Work required -
Find the lines below that contain the string "inductive". Copy each one.
Data extracts: Begin
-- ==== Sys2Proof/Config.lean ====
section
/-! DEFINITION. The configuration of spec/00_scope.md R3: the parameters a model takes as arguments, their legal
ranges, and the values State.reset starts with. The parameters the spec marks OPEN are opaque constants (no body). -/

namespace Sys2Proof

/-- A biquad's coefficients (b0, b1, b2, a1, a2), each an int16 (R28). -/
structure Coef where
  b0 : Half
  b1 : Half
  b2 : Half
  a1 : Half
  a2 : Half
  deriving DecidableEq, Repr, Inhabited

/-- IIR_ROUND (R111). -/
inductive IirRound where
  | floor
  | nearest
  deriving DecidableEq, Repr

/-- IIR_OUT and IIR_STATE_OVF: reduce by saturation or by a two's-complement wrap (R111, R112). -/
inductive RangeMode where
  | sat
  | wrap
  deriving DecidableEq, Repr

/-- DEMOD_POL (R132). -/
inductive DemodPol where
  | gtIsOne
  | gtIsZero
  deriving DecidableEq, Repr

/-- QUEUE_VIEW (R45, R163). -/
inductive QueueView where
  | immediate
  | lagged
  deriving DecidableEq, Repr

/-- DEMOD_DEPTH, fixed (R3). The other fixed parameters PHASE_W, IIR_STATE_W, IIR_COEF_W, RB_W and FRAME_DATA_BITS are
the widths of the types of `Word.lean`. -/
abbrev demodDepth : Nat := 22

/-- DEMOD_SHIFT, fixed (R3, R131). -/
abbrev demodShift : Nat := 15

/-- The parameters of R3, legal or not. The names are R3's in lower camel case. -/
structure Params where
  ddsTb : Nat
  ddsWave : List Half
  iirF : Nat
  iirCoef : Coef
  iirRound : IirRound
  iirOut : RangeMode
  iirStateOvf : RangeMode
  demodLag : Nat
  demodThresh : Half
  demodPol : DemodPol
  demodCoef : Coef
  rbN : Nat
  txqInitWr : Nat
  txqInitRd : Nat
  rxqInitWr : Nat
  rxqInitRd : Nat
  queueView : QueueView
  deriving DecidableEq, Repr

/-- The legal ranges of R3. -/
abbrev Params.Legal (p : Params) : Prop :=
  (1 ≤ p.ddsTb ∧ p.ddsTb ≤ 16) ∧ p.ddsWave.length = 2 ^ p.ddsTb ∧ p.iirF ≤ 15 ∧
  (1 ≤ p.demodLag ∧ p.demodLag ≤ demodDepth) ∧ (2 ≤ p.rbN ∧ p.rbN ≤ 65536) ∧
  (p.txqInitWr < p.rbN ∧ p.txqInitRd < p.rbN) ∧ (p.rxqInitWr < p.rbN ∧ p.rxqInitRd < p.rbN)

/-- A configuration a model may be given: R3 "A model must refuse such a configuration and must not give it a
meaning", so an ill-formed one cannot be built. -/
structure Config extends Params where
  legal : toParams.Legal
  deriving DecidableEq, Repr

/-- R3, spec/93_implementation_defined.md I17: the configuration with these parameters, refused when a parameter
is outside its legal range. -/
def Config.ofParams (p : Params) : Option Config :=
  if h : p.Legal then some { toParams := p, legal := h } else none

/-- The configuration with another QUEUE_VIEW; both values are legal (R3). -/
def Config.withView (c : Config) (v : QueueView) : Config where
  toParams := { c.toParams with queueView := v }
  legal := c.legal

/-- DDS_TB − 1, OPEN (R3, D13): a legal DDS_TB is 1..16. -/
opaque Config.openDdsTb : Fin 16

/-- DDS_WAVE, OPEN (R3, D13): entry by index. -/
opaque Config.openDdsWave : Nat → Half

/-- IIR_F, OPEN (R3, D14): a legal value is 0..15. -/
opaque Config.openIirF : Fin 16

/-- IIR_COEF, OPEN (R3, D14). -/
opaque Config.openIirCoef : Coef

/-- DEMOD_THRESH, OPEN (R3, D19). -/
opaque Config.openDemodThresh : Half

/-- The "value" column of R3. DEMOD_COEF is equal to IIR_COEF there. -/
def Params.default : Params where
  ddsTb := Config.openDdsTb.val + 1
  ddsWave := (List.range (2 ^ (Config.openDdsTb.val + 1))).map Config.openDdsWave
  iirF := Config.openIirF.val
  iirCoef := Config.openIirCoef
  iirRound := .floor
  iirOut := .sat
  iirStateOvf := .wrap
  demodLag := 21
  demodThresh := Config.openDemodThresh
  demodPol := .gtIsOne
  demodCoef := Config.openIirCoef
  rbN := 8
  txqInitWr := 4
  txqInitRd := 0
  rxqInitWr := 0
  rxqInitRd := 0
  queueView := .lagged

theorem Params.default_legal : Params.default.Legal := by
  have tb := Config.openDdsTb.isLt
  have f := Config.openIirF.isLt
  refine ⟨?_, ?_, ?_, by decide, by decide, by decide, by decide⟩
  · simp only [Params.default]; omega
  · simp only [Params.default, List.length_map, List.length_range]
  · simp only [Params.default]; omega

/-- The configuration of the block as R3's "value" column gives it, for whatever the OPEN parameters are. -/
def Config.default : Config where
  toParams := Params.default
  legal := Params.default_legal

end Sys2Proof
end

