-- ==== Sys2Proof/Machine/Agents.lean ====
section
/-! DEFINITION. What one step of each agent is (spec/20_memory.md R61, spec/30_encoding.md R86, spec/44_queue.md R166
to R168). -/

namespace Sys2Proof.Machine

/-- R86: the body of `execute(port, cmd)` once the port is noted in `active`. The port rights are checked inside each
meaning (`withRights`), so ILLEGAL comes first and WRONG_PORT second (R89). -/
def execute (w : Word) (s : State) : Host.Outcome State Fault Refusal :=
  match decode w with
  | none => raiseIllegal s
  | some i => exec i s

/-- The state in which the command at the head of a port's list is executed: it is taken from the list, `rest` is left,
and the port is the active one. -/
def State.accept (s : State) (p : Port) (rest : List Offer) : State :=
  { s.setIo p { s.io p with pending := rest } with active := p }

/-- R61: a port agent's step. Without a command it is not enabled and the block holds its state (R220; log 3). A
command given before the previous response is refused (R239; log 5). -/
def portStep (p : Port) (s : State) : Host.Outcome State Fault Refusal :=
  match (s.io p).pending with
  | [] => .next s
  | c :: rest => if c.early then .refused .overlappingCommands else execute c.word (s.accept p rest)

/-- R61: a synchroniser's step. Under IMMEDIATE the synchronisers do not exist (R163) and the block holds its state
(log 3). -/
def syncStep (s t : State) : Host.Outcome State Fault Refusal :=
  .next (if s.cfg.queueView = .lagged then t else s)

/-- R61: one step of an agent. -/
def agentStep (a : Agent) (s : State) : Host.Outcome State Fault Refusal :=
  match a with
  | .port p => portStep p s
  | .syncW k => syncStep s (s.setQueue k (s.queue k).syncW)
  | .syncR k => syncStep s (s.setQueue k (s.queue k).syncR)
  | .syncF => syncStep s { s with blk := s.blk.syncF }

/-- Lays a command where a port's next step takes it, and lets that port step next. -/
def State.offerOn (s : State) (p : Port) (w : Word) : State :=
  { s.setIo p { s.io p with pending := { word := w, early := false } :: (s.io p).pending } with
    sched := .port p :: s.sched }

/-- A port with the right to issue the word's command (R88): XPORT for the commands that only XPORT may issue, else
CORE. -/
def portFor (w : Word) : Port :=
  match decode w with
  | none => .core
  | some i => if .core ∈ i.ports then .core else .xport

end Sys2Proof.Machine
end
Data extracts: End
Exercise output -
inductive IirRound where
inductive RangeMode where
inductive DemodPol where
inductive QueueView where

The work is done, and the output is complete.